Prompt |
While reading through the material below, copy each line that holds the word "noTile".

Raw data |
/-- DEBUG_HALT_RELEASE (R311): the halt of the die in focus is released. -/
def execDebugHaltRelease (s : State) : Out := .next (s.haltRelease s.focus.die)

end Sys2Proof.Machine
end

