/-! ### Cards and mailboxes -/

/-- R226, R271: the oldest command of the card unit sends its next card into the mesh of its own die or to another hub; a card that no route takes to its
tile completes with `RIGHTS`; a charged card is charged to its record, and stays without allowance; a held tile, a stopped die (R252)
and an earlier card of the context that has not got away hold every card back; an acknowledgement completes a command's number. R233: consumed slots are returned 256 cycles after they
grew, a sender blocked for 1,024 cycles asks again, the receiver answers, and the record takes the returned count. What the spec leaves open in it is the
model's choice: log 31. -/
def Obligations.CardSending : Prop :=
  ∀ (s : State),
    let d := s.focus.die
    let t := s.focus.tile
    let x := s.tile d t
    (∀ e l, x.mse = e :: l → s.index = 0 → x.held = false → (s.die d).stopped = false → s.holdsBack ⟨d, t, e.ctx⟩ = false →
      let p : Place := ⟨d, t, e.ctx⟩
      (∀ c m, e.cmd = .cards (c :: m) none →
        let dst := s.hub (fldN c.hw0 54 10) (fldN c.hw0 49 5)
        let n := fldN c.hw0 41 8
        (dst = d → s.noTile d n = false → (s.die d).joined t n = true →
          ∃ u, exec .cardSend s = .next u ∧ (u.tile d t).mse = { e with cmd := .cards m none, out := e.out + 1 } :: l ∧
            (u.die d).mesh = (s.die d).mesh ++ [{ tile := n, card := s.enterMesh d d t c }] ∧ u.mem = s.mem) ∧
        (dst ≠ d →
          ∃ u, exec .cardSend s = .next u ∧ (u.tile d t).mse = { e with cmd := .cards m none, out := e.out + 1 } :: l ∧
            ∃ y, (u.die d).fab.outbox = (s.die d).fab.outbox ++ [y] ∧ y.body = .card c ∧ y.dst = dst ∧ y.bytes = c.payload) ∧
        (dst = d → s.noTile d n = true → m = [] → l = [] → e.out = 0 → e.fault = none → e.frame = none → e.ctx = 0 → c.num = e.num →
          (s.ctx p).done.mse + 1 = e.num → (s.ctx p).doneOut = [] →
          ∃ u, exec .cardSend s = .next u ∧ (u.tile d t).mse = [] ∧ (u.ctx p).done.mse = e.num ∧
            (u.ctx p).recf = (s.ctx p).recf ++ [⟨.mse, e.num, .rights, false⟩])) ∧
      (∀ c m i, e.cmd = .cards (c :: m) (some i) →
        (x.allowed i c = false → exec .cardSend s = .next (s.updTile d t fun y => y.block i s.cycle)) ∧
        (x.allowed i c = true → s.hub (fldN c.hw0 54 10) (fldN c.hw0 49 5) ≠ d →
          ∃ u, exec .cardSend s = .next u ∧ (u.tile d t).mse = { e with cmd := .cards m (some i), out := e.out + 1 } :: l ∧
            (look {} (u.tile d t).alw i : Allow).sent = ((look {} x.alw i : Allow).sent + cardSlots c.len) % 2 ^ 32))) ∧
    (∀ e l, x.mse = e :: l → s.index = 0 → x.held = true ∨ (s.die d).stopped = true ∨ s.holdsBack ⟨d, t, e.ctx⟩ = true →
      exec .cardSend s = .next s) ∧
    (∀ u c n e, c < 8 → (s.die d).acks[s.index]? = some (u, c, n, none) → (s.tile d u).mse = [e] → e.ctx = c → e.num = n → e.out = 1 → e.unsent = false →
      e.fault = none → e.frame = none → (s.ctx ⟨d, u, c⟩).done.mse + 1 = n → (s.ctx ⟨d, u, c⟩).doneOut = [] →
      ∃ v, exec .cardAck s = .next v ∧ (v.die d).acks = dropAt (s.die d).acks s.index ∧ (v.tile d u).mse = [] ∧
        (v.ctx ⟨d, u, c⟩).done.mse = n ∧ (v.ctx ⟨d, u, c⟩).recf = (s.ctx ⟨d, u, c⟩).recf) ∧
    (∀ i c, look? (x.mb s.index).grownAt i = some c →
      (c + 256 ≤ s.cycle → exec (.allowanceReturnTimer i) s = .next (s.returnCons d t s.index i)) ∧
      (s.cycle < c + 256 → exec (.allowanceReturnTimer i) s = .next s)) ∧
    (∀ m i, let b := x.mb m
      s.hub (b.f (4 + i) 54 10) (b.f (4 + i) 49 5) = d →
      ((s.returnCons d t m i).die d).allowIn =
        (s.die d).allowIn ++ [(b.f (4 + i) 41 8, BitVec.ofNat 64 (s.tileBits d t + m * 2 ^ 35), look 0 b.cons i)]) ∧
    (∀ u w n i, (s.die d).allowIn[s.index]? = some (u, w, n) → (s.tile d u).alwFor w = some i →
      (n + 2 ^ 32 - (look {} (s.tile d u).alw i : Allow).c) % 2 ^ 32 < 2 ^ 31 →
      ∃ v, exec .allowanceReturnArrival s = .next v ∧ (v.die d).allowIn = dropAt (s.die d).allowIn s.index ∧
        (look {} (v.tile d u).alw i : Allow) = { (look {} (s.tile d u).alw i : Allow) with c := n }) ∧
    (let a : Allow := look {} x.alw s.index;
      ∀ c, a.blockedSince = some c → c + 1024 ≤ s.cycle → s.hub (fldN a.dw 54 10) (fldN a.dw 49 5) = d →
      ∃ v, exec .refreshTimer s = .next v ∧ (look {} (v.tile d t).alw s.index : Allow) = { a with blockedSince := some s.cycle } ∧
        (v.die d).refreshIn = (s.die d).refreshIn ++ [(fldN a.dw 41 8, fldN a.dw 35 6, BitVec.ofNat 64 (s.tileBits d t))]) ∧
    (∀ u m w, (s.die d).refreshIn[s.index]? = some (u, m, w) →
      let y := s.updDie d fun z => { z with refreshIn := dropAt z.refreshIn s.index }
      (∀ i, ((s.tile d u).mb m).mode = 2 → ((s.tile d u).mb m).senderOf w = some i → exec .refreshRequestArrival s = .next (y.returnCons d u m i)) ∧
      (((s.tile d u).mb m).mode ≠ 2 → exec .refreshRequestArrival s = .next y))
---
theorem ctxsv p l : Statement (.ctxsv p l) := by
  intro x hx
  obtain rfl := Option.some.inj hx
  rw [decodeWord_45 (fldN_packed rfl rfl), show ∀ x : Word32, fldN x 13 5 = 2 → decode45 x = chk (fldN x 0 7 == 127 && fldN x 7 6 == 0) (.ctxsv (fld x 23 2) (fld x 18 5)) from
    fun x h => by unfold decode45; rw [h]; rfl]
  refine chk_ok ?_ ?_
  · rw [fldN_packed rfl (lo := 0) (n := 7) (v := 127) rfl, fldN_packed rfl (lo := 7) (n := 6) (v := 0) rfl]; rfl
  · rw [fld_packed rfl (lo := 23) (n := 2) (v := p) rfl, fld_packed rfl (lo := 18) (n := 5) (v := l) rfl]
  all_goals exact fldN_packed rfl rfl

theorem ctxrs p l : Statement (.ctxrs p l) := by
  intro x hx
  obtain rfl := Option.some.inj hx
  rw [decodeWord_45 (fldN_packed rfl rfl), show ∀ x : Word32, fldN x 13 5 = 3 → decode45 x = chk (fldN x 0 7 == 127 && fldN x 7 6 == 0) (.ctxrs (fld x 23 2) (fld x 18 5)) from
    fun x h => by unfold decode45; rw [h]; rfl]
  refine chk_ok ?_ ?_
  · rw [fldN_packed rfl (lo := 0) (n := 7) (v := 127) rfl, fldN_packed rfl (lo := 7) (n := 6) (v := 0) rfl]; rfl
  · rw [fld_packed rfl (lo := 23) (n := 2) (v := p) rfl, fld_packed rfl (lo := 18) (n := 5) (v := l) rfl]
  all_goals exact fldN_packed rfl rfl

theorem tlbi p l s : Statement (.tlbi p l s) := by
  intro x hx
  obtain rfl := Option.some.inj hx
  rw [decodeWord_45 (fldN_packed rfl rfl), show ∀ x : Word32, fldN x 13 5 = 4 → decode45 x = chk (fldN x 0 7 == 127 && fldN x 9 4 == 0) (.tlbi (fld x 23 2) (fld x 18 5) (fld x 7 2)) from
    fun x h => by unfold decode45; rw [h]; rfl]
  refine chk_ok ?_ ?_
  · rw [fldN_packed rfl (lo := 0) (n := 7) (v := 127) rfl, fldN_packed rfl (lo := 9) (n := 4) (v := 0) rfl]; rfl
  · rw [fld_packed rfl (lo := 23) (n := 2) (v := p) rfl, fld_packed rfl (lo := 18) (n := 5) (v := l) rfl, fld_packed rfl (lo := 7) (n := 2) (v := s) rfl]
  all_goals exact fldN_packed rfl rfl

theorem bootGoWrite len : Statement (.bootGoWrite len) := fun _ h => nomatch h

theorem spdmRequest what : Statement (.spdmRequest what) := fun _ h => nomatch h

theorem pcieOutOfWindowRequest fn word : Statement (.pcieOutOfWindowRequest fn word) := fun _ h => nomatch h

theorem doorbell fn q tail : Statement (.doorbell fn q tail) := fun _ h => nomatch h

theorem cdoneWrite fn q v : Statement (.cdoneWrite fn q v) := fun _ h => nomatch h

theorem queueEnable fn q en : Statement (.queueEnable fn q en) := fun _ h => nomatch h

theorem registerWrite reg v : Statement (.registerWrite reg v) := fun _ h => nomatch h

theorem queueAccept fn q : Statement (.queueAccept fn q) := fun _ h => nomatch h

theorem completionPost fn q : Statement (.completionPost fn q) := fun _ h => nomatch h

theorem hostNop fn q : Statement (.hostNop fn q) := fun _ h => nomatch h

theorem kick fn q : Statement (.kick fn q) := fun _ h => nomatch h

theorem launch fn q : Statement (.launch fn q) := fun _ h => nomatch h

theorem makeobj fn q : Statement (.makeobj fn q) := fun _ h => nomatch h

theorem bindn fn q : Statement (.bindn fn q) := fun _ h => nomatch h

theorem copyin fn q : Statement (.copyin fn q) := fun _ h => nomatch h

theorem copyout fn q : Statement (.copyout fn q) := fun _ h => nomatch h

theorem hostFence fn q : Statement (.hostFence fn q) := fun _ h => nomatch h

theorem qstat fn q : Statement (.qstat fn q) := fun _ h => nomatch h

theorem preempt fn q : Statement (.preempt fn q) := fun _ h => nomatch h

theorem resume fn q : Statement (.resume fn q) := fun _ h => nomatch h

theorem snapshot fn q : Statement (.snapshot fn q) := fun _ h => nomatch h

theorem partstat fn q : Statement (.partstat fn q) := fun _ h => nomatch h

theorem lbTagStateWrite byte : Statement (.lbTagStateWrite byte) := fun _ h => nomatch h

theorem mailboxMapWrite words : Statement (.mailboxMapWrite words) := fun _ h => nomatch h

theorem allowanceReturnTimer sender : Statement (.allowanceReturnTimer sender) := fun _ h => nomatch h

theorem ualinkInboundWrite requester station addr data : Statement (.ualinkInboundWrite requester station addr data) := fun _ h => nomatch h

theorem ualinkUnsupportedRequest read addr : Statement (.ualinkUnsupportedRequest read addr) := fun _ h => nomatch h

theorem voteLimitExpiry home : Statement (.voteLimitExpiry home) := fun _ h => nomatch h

Worked solution |
        (dst = d → s.noTile d n = false → (s.die d).joined t n = true →
        (dst = d → s.noTile d n = true → m = [] → l = [] → e.out = 0 → e.fault = none → e.frame = none → e.ctx = 0 → c.num = e.num →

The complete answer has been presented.